Facts, Summary & Definition

  • AAS is used to measure the concentrations of elements in a sample
  • It is based on the principle that the atoms of each element absorb a specific and unique frequency of radiation
  • The concentration of an element in a sample can be calculated using a calibration curve

What is atomic absorption spectroscopy?

Atomic absorption spectroscopy (usually referred to as AAS) is an analytical technique used to measure the concentrations of elements in a sample. It is incredibly sensitive and can even detect down to micrograms (μg).

AAS has many uses:

  • Clinical analysis – it is used to analyse the metal found in biological fluids, such as urine and blood
  • Environmental analysis – it can be used to detect the levels of certain elements in rivers, drinking water, air, petrol, and even drinks
  • Pharmaceuticals – it is used to find out the amount of catalyst present in the final product on a manufacturing process

How does AAS work?

The atoms of each element absorb a specific frequency of radiation, unique to that element. This technique builds on this knowledge and uses free atoms in a gaseous state that are generated in an atomizer. AAS simply quantifies the absorption of ground state atoms in this state.

The atoms absorb ultraviolet or visible light and thus transition to higher electronic energy levels. The concentration can then be determined from the amount of absorption. This is usually done through a concentration curve using standards to the known concentration.

AAS Instrumentation

There are five main parts of AAS:

  • Light source
  • Nebulizer
  • Fuel atomiser
  • Monochromator
  • Detector

For the light source, hollow cathode lamps are the most commonly used. The anode is tungsten and the cathode is hollow and cylindrical in shape. These cathodes are then sealed in a glass tube which is filled with an inert gas, such as neon or argon.

The nebulizer is used to ‘suck up’ the liquid samples – this must be done at a controlled rate. This helps create a fine aerosol spray, which is then mixed with a fuel and introduced to a flame.
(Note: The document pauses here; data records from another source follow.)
theorem Block.showSum_of_new (h : o.shown = false) : b.showSum p o =
    (b.modSeq c (fun q => q.writeSum o.op o.opidx sd o.cur)).modBuzz p o.opidx (fun o => { o with shown := true }) := by
  simp only [Block.showSum, hw, h, Bool.false_eq_true, if_false]

theorem Block.showSum_of_shown (h : o.shown = true) :
    b.showSum p o = b.mapScal p c (Scal.refresh o.opidx (fun k => sredValue o.op (o.cur.getD k 0))) := by
  simp only [Block.showSum, hw, h, if_true]

variable (h4 : o.op ≠ 4)
include h4

theorem Block.buzzEffect_of_sum (h : o.isSum = true) : b.buzzEffect p o = (b.showSum p o).mapScal p c (Scal.settle o.opidx) := by
  simp only [Block.buzzEffect, hw, if_neg h4, h, if_true]

theorem Block.buzzEffect_of_max (h : o.isSum = false) : b.buzzEffect p o = b.modSeq c (fun q => q.writeSred o.op sd o.cur) := by
  simp only [Block.buzzEffect, hw, if_neg h4, h, Bool.false_eq_true, if_false]

end

section
variable (n : Nat) (f : Nat → DWord) (x : Scal)

theorem Scal.refresh_of_none (h : x.ex = none) : x.refresh n f = x := by
  simp only [Scal.refresh, h]

theorem Scal.settle_of_none (h : x.ex = none) : x.settle n = x := by
  simp only [Scal.settle, h]

variable {x} {e : SExpr} (h : x.ex = some e)
include h

theorem Scal.refresh_of_some : x.refresh n f = { x with v := (e.refresh n f).eval, ex := some (e.refresh n f) } := by
  simp only [Scal.refresh, h]

theorem Scal.settle_of_some : x.settle n = { x with ex := if (e.settle n).isOpen = true then some (e.settle n) else none } := by
  simp only [Scal.settle, h]

end

/-! ### ROUND_ALLOCATE -/

section
variable {b : Block} {p : PartId} {r : StepRun} {op : Nat}

/-- The cells that a partition keeps for the round are no longer kept. -/
def Block.spendCells (b : Block) (p : PartId) (o : Round) : Block :=
  b.modPart p (fun x => { x with nextCells := x.nextCells.filter (fun q => !(q.1 == o.tensor && q.2.1 == o.rnd)) })

section
variable {o : Round}

theorem Block.allocRound_of_dropped (h : o.kind = .predicted ∧ ((b.comb r.comb).tokFree < 32 ∨ (r.trun o.tensor).predBad = true)) :
    b.allocRound p r o = (((b.freeCells ((b.part p).credit o)).spendCells p o).modRound p o.opidx (fun o => { o with st := .dropped })).retakeBulk p := by
  simp only [Block.allocRound, if_pos h, Block.spendCells]

variable (hd : ¬(o.kind = .predicted ∧ ((b.comb r.comb).tokFree < 32 ∨ (r.trun o.tensor).predBad = true)))
include hd

theorem Block.allocRound_of_short
    (h : (b.comb r.comb).tokFree = 0 ∨
      (b.image p).quota < (b.part p).cells - (b.part p).credit o + (b.image p).cellsFor r.group o.tensor o.kind o.u ∨
      b.hcbFree + (b.part p).credit o < (b.image p).cellsFor r.group o.tensor o.kind o.u) : b.allocRound p r o = b := by
  simp only [Block.allocRound, if_neg hd, if_pos h]

theorem Block.allocRound_of_enough (ht : (b.comb r.comb).tokFree ≠ 0)
    (hq : (b.part p).cells - (b.part p).credit o + (b.image p).cellsFor r.group o.tensor o.kind o.u ≤ (b.image p).quota)
    (hf : (b.image p).cellsFor r.group o.tensor o.kind o.u ≤ b.hcbFree + (b.part p).credit o) :
    let need := (b.image p).cellsFor r.group o.tensor o.kind o.u
    let n := (((b.freeCells ((b.part p).credit o)).takeCells need).spendCells p o).takeToken r.comb
    let g := n.roundStart p r { o with cells := need, token := true }
    b.allocRound p r o = ((g.1.modRound p o.opidx (fun _ => g.2)).retakeBulk p).runRound p o.opidx := by
  have hn : ¬((b.comb r.comb).tokFree = 0 ∨
      (b.image p).quota < (b.part p).cells - (b.part p).credit o + (b.image p).cellsFor r.group o.tensor o.kind o.u ∨
      b.hcbFree + (b.part p).credit o < (b.image p).cellsFor r.group o.tensor o.kind o.u) :=
    not_or.mpr ⟨ht, not_or.mpr ⟨Nat.not_lt.mpr hq, Nat.not_lt.mpr hf⟩⟩
  simp only [Block.allocRound, if_neg hd, if_neg hn, Block.spendCells]

end

theorem StepRun.any_opidx_of_firstWaiting {o : Round} (h : r.firstWaiting = some o) (ho : o.opidx = op) :
    r.rounds.any (fun o => o.opidx == op) = true :=
  List.any_eq_true.mpr ⟨o, List.mem_of_find?_eq_some h, beq_iff_eq.mpr ho⟩

variable (hr : b.run? p = some r) (hab : r.abort = none)
include hr hab

theorem Block.allocate_of_round {o : Round} (h : r.firstWaiting = some o) (ho : o.opidx = op) :
    b.allocate p op = (b.allocRound p r o).drive p := by
  simp only [Block.allocate, hr, hab, Option.isSome_none, Bool.false_eq_true, if_false, r.any_opidx_of_firstWaiting h ho, if_true, h, ho]

theorem Block.allocate_of_sum {o : BuzzOp} (h : r.rounds.any (fun o => o.opidx == op) = false)
    (ho : r.buzz.find? (fun o => o.opidx == op && o.isSum && !o.token && !o.capped) = some o) (ht : (b.comb r.comb).tokFree ≠ 0) :
    b.allocate p op = ((b.takeToken r.comb).modBuzz p op (fun o => { o with token := true })).drive p := by
  simp only [Block.allocate, hr, hab, Option.isSome_none, Bool.false_eq_true, if_false, h, Block.allocSum, ho, if_neg ht]

/-! ### CAP_REPORT_SEND -/

section
variable {o : Round} (hf : r.rounds.find? (fun o => o.opidx == op) = some o)
  (hs : r.buzz.any (fun x => x.isReport && x.opidx == op && x.redo == o.redo) = false)
include hf hs

theorem Block.capReport_of_dropped (hst : o.st = .dropped) (hc : (r.trun o.tensor).conf.isSome = true) :
    b.capReport p op = b.sendReport p op o.redo 3 := by
  simp only [Block.capReport, hr, hab, Option.isSome_none, Bool.false_eq_true, if_false, hf, hs, hst, hc, if_true]

/-- The status of a round that was not dropped (R244). -/
theorem Block.capReport_of_done (hst : o.st = .done)
    (he : o.linkFail = true ∨ r.positive op o.redo = true ∨ b.unacked (b.ownBulk p r o) = false) :
    b.capReport p op = b.sendReport p op o.redo (if o.resFail = true then 2 else if o.linkFail = true then 1 else 0) := by
  have hok : ((o.linkFail || r.positive op o.redo) || !b.unacked (b.ownBulk p r o)) = true := by
    rcases he with he | he | he <;> simp [he]
  simp only [Block.capReport, hr, hab, Option.isSome_none, Bool.false_eq_true, if_false, hf, hs, hst, hok, if_true, reduceCtorEq]

theorem Block.capReport_of_running (hst : o.st = .running) (he : o.linkFail = true ∨ r.positive op o.redo = true) :
    b.capReport p op = b.sendReport p op o.redo (if o.resFail = true then 2 else if o.linkFail = true then 1 else 0) := by
  have hok : (o.linkFail || r.positive op o.redo) = true := Bool.or_eq_true_iff.mpr he
  simp only [Block.capReport, hr, hab, Option.isSome_none, Bool.false_eq_true, if_false, hf, hs, hst, hok, if_true, reduceCtorEq]

end

theorem Block.capReport_of_sum {o : BuzzOp} (hf : r.rounds.find? (fun o => o.opidx == op) = none)
    (ho : r.buzz.find? (fun o => o.opidx == op && !o.isReport) = some o) (hsum : o.isSum = true) (hc : o.capped = false)
    (hs : r.buzz.any (fun x => x.isReport && x.opidx == op && x.redo == o.redo) = false)
    (he : o.failed = true ∨ r.positive op o.redo = true ∨ (o.complete = true ∧ b.unacked (b.ownBuzz p r o) = false)) :
    b.capReport p op = b.sendReport p op o.redo (if o.resFail = true then 2 else o.failed.toNat) := by
  have hok : (o.failed || r.positive op o.redo || (o.complete && !b.unacked (b.ownBuzz p r o))) = true := by
    rcases he with he | he | he <;> simp [he]
  have hn : ¬(!o.isSum || o.capped || r.buzz.any (fun x => x.isReport && x.opidx == op && x.redo == o.redo)) = true := by simp [hsum, hc, hs]
  simp only [Block.capReport, hr, hab, Option.isSome_none, Bool.false_eq_true, if_false, hf, ho, if_neg hn, if_pos hok, b2n_eq_toNat]

/-! ### COLLECTIVE_TIMEOUT and SETTLE_PERIOD_END -/

section
variable {o : BuzzOp} (ho : r.buzz.find? (fun o => o.opidx == op && !o.isReport) = some o)
include ho

theorem Block.collTimeout_of_membership (hw : o.why = .membership) (ha : r.agreed = false) :
    b.collTimeout p op = (b.advanceTo (o.since + (b.part p).timeout.eff)).originate p (if r.genBad = true then 0x0130 else 0x0101) op := by
  simp only [Block.collTimeout, hr, hab, Option.isSome_none, Bool.false_eq_true, if_false, ho, hw, ha, if_true]

theorem Block.collTimeout_of_buzz (hw : o.why ≠ .membership) (hc : o.capped = false) :
    b.collTimeout p op = (b.advanceTo (o.since + (b.part p).timeout.eff)).originate p 0x0101 op := by
  simp only [Block.collTimeout, hr, hab, Option.isSome_none, Bool.false_eq_true, if_false, ho, if_neg hw, hc]

end

theorem Block.collTimeout_of_round {o : Round} (ho : r.buzz.find? (fun o => o.opidx == op && !o.isReport) = none)
    (hf : r.rounds.find? (fun o => o.opidx == op) = some o) (hc : o.st ≠ .capped) (hd : o.st ≠ .drained) :
    b.collTimeout p op = (b.advanceTo (o.since + (b.part p).timeout.eff)).originate p 0x0101 op := by
  simp only [Block.collTimeout, hr, hab, Option.isSome_none, Bool.false_eq_true, if_false, ho, hf, if_neg (not_or.mpr ⟨hc, hd⟩)]

end
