-- ==== Sys2Proof/Word.lean ====
section
/-! DEFINITION. The words of the machine (64-bit registers, 512-byte vectors, 512-bit predicates), the three engines,
and the sparse table that holds numbered registers, queues, tiles and cores. -/

namespace Sys2Proof

/-- One byte. -/
abbrev Byte := BitVec 8

/-- A scalar register, a special register or a virtual address (R99, R112). -/
abbrev Word := BitVec 64

/-- A vector of 512 bytes; byte j is bits 8j+7..8j (R65). -/
abbrev Vec := BitVec 4096

/-- A predicate of 512 bits; bit j governs byte j (R109). -/
abbrev Pred := BitVec 512

/-- The three engines of a core (R2). -/
inductive Eng where
  | a | x | m
  deriving DecidableEq, Repr

/-- The engine's number in `status.eng` and in records (R114): A 0, X 1, M 2. -/
def Eng.code : Eng → Nat
  | .a => 0
  | .x => 1
  | .m => 2

/-- A sparse table of numbered things: pairs of a number and a value. A number that is not listed holds the default
that the reader of the table names. -/
abbrev Tbl (α : Type) := List (Nat × α)

/-- The value of entry `k`, if listed. -/
def tfind {α : Type} : Tbl α → Nat → Option α
  | [], _ => none
  | (j, v) :: t, k => if j = k then some v else tfind t k

/-- The value of entry `k`, or the default `d`. -/
def tget {α : Type} (t : Tbl α) (k : Nat) (d : α) : α := (tfind t k).getD d

/-- Writes entry `k`, keeping the listed numbers in rising order. -/
def tset {α : Type} : Tbl α → Nat → α → Tbl α
  | [], k, v => [(k, v)]
  | (j, w) :: t, k, v =>
    if j = k then (k, v) :: t
    else if k < j then (k, v) :: (j, w) :: t
    else (j, w) :: tset t k v

/-- Removes entry `k`. -/
def tdel {α : Type} (t : Tbl α) (k : Nat) : Tbl α := t.filter (fun p => p.1 != k)

/-- Replaces element `n` of a list. -/
def lset {α : Type} (l : List α) (n : Nat) (v : α) : List α := l.set n v

/-- Removes element `n` of a list. -/
def ldel {α : Type} : List α → Nat → List α
  | [], _ => []
  | _ :: t, 0 => t
  | h :: t, n + 1 => h :: ldel t n

end Sys2Proof
end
The fuel atomizer separates the particles of the sample into individual molecules and breaks these molecules into atoms. This is done by exposing the sample to high temperatures in the flame. There are two main methods for atomizing a sample:

  1. Flame atomization: the aerosol spray and an oxidant are mixed and introduced to a flame. The aerosol is made up of a colloid of fine solid particles or liquid droplets. However, only 5-15% of the sample actually reaches the flame, and at least 0.5-1ml of the sample is needed to give a reliable reading. Also, samples which are very viscous need diluting with a solvent beforehand.
  2. Electrothermal atomization: a graphite-coated furnace is used to vaporize the sample. The samples are deposited into a small tube coated with graphite, which is then heated to atomize the sample – these tubes are heated using a high-current power supply. Very little sample preparation is needed for this, and you need a very small sample size. You can directly analyse solid samples. Sensitivity is also high for this method.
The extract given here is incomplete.